* [Task statement]
I need the lines below from the one with "p).mem = s.mem := rfl" down to the one with "p).hif = s.hif := rfl" reproduced exactly, both ends included, and nothing else.

* [Dataset excerpts]

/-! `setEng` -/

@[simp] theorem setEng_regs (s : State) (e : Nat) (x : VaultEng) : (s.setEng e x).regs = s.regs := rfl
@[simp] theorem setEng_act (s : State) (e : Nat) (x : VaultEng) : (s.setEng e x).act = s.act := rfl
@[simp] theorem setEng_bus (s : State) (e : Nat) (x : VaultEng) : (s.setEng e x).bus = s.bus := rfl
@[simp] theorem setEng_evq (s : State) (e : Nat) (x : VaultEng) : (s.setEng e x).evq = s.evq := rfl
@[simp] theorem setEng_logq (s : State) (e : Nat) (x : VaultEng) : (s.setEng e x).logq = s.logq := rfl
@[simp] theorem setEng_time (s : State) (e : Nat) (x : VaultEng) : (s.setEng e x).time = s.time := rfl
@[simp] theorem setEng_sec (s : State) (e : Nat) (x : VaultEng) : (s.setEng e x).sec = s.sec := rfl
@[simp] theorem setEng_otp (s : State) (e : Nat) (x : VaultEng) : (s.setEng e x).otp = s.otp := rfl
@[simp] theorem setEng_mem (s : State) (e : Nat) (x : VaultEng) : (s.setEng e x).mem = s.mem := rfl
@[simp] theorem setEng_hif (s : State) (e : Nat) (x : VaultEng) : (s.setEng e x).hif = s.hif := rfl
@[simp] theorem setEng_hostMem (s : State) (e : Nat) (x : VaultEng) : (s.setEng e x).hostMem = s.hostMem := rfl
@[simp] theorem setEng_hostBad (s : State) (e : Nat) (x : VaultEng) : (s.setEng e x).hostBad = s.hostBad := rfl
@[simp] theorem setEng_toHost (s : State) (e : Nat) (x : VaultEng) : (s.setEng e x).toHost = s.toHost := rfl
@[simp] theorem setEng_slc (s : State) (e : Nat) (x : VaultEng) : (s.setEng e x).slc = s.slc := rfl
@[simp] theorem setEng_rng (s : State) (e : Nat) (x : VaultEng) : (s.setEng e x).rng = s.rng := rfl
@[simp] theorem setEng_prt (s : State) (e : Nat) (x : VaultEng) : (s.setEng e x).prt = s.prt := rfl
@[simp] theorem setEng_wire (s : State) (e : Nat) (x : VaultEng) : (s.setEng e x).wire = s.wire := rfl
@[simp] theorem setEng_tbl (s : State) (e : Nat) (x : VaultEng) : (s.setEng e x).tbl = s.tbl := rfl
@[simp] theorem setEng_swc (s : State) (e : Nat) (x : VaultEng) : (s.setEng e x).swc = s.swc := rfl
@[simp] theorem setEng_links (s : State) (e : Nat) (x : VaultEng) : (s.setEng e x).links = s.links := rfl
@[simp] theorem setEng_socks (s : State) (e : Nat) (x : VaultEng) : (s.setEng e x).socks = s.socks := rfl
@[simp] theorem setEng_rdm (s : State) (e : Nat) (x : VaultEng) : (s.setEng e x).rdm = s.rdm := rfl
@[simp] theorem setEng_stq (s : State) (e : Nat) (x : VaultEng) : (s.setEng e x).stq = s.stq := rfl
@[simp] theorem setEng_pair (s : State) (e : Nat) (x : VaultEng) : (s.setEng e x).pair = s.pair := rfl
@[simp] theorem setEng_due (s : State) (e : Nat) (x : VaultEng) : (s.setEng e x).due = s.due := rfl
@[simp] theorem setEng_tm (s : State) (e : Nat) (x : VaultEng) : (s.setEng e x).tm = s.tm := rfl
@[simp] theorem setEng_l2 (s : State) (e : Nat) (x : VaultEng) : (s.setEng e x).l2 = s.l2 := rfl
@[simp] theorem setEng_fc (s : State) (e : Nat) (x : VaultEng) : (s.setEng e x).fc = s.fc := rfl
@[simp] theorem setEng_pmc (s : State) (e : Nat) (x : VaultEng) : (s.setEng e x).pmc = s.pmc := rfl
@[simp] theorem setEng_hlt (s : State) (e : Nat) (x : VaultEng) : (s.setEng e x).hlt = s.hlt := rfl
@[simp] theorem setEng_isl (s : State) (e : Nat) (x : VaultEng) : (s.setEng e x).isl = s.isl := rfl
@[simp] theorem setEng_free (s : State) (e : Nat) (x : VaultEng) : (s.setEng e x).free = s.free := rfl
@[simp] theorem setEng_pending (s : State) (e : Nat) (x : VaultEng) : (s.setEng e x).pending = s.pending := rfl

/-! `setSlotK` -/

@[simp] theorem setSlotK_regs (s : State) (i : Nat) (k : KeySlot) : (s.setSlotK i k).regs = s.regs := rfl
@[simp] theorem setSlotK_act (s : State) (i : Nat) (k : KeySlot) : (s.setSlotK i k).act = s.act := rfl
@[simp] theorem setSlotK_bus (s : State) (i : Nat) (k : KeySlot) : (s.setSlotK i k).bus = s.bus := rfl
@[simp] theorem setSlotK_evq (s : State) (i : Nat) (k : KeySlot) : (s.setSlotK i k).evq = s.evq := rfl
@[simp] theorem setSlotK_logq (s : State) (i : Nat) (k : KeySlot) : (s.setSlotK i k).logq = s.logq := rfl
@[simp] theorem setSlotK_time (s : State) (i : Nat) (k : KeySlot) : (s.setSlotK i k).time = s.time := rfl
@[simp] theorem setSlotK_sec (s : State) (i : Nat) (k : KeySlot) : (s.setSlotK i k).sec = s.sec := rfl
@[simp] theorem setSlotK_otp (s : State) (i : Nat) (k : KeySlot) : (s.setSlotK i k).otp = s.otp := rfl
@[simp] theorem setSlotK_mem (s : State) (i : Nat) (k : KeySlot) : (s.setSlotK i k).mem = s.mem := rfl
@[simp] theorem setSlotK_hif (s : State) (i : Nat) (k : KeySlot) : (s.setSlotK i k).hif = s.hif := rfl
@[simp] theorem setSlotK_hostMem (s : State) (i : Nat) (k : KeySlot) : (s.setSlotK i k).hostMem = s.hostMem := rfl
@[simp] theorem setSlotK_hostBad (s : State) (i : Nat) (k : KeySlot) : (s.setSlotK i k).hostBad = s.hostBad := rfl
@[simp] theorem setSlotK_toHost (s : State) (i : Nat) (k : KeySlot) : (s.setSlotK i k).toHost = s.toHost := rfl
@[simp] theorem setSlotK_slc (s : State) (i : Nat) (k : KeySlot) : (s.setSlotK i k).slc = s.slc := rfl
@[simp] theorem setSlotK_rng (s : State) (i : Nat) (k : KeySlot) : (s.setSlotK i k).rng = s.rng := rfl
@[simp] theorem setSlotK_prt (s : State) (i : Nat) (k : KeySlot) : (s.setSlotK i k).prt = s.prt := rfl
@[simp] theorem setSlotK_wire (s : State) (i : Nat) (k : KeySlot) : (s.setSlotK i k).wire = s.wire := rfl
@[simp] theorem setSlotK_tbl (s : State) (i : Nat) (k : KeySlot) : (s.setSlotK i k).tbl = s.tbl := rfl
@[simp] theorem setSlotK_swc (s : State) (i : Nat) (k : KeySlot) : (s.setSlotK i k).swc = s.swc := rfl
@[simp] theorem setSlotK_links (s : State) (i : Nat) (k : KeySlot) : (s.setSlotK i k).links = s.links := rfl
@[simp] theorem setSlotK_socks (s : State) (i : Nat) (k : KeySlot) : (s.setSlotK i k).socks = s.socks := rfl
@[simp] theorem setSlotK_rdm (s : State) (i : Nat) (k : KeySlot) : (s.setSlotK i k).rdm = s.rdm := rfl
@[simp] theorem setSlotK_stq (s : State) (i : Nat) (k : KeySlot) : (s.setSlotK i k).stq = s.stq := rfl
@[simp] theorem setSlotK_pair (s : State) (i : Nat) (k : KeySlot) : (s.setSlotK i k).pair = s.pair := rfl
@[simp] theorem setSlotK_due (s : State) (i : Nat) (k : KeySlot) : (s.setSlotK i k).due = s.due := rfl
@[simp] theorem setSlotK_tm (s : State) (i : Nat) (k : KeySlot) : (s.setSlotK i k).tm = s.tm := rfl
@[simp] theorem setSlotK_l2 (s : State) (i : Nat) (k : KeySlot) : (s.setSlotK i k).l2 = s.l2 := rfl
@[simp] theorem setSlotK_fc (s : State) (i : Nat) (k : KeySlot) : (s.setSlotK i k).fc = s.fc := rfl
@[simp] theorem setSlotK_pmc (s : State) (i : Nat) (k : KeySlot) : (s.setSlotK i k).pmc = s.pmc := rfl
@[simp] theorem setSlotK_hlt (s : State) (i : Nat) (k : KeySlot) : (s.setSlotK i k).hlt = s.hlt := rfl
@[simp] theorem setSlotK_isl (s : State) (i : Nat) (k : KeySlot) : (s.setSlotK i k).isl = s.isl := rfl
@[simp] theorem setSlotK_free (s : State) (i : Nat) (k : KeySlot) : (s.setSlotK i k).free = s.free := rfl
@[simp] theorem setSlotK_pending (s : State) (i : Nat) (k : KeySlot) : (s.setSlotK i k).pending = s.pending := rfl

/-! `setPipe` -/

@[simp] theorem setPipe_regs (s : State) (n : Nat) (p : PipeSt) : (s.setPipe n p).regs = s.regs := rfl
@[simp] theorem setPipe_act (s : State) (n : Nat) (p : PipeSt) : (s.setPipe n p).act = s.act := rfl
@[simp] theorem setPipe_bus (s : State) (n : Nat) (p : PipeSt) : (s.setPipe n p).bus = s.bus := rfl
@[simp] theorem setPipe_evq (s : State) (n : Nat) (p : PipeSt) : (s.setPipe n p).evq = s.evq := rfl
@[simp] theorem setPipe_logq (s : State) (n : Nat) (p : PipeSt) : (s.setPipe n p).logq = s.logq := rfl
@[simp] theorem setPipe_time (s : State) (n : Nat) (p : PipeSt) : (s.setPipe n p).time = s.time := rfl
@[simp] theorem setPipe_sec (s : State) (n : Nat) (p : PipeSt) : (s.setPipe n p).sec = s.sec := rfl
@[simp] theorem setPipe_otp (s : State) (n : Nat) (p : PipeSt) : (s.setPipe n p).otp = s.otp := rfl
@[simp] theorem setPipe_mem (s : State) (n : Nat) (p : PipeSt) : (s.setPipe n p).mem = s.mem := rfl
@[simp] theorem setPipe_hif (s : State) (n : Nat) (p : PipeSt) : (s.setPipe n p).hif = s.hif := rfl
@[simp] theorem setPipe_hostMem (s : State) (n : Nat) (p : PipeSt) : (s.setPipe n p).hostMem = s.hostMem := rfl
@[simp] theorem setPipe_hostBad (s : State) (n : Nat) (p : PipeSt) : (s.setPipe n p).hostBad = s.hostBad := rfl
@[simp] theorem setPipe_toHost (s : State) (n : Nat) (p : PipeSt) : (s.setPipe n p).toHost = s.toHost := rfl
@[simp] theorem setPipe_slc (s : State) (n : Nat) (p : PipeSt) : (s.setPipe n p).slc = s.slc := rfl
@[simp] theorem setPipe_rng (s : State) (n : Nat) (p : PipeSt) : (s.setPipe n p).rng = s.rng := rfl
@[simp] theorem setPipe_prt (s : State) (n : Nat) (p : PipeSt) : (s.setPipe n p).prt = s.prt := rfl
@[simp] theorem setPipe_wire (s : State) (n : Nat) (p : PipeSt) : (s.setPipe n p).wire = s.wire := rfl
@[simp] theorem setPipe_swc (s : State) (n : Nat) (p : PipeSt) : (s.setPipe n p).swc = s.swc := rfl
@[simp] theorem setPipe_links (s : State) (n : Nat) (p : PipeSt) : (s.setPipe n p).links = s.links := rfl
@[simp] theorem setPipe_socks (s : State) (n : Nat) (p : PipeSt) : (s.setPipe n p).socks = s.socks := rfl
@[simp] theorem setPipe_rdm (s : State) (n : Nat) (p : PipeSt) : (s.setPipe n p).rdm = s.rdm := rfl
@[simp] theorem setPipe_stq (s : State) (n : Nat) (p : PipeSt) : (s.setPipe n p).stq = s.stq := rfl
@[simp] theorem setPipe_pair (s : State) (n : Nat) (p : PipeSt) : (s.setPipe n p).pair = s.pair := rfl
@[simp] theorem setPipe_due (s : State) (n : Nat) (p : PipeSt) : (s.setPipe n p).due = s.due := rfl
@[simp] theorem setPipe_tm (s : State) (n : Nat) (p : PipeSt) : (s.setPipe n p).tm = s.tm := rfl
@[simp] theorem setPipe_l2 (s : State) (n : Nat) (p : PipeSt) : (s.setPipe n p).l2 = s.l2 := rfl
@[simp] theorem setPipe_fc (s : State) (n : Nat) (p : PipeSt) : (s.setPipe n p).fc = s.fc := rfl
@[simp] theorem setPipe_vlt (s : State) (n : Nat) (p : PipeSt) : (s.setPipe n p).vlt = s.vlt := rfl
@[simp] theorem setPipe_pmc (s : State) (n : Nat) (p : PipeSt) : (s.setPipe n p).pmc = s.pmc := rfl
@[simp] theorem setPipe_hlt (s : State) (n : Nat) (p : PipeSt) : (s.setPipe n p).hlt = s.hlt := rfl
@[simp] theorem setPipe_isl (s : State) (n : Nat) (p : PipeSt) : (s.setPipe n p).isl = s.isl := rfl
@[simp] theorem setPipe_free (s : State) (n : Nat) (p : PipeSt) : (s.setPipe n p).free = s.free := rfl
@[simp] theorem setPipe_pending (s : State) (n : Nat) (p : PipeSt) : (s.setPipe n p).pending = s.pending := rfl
---
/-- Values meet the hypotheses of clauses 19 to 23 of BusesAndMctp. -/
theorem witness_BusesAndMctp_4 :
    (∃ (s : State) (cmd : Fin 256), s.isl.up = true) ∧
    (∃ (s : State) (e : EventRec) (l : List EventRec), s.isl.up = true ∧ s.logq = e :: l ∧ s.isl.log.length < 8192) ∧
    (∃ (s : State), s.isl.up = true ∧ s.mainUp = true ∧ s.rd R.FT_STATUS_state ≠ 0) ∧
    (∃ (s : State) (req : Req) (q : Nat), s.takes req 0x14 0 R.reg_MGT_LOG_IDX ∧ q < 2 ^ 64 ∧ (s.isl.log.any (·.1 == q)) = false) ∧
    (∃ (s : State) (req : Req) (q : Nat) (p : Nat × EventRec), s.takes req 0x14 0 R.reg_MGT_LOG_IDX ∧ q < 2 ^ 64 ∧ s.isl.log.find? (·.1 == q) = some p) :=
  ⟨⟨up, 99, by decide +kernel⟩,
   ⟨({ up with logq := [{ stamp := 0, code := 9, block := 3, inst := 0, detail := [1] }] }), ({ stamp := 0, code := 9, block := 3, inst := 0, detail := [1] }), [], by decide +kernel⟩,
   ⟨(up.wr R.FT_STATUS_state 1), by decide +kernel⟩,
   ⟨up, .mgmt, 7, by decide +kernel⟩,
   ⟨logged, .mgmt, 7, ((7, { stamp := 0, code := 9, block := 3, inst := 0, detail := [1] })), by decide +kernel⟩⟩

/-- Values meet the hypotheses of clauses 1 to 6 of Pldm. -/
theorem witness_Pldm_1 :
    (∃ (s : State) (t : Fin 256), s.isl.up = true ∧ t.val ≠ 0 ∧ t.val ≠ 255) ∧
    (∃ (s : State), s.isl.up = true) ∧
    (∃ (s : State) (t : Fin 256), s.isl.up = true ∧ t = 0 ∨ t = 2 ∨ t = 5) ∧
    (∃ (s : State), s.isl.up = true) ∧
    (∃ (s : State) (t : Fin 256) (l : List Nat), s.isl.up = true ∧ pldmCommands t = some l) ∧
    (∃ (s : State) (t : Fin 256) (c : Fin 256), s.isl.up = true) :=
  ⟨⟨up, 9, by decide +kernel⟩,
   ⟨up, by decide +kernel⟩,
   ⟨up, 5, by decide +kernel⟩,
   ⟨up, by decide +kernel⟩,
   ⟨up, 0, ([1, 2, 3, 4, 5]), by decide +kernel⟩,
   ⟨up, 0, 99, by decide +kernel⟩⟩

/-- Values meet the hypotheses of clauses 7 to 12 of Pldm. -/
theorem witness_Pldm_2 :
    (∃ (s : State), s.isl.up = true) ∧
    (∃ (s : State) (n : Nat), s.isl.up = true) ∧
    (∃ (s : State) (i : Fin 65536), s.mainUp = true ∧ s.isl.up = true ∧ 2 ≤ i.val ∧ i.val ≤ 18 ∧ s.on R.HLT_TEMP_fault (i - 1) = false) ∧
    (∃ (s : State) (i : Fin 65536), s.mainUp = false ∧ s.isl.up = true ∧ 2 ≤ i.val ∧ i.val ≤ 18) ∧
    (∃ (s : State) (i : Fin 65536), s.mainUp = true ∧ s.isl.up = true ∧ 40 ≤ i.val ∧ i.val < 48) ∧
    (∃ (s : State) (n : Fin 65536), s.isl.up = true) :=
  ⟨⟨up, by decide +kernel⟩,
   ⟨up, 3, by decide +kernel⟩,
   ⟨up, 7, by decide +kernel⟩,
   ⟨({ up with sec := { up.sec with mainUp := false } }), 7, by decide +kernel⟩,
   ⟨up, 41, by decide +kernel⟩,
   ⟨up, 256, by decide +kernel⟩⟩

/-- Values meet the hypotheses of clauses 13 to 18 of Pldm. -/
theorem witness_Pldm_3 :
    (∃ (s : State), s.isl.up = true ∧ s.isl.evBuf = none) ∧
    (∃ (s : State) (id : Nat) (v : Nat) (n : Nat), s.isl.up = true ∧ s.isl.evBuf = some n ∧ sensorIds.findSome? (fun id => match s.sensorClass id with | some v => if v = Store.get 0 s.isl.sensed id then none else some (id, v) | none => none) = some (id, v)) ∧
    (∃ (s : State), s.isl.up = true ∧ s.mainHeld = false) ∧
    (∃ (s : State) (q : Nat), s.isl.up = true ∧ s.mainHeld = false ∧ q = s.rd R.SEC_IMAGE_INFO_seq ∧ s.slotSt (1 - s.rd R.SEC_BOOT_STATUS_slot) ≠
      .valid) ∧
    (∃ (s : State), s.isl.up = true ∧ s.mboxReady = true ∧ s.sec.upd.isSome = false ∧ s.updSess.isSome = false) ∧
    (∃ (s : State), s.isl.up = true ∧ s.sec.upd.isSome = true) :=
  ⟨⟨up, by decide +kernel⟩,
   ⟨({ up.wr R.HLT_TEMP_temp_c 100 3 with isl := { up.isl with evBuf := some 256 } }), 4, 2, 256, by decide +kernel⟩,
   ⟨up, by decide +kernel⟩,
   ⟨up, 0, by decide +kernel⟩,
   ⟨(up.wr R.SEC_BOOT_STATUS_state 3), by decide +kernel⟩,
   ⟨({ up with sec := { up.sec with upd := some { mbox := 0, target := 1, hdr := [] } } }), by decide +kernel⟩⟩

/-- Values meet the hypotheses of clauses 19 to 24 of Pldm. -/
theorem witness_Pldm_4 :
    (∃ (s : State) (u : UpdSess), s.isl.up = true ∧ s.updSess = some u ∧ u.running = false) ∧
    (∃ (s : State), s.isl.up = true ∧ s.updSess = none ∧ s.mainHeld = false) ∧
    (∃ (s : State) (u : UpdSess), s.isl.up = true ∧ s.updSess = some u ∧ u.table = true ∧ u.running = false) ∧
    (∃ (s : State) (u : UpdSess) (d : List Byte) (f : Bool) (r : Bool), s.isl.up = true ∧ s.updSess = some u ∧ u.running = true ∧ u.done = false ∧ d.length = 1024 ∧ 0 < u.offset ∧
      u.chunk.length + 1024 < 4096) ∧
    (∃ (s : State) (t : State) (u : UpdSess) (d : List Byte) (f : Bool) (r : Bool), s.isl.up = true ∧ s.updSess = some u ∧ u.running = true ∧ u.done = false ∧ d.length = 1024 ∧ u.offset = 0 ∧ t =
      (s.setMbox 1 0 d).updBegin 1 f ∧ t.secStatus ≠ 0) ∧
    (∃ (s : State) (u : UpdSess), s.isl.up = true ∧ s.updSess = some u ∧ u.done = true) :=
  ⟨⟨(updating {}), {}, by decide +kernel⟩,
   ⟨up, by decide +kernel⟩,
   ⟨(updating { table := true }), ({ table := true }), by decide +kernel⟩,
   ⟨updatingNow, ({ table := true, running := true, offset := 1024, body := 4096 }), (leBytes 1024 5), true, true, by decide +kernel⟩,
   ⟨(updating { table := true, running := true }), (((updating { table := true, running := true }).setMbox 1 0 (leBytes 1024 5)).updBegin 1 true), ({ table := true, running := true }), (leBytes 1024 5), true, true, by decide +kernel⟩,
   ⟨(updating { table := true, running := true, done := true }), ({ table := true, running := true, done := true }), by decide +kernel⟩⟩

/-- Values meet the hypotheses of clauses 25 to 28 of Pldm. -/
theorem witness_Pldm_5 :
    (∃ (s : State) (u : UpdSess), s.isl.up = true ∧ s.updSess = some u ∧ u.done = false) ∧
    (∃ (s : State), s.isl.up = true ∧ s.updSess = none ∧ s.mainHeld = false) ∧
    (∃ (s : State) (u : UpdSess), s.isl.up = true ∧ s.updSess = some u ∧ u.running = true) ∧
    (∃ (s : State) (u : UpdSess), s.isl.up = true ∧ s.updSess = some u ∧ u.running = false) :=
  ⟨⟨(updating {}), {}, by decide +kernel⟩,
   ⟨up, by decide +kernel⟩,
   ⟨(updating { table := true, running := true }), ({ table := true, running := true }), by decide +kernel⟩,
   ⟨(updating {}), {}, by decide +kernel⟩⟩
--
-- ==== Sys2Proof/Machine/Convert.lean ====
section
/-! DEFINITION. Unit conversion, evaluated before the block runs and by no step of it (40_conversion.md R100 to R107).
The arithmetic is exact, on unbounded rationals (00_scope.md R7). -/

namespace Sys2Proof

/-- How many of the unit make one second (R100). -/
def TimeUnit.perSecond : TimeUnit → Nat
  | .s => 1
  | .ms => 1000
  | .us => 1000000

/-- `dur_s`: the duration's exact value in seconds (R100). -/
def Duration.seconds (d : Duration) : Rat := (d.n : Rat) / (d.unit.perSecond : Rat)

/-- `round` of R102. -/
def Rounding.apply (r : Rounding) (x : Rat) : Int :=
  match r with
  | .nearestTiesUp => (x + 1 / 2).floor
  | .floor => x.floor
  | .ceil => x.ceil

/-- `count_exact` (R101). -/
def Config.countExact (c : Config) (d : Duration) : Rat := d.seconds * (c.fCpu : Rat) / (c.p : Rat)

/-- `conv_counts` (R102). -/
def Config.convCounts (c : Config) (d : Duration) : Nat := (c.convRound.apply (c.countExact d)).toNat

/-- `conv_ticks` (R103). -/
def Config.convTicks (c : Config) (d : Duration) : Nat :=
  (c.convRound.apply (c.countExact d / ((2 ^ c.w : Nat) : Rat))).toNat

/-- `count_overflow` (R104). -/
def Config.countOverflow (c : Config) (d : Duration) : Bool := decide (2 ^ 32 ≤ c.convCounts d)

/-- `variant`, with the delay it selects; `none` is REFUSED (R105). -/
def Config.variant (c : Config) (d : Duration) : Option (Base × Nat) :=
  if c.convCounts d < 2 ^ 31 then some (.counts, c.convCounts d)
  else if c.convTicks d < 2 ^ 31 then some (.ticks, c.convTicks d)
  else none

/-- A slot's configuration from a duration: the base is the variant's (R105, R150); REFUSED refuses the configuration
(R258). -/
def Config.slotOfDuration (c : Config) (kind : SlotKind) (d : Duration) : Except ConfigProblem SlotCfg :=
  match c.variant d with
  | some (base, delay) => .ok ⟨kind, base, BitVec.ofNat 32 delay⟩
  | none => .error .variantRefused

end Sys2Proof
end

* [Result below]
@[simp] theorem setPipe_mem (s : State) (n : Nat) (p : PipeSt) : (s.setPipe n p).mem = s.mem := rfl
@[simp] theorem setPipe_hif (s : State) (n : Nat) (p : PipeSt) : (s.setPipe n p).hif = s.hif := rfl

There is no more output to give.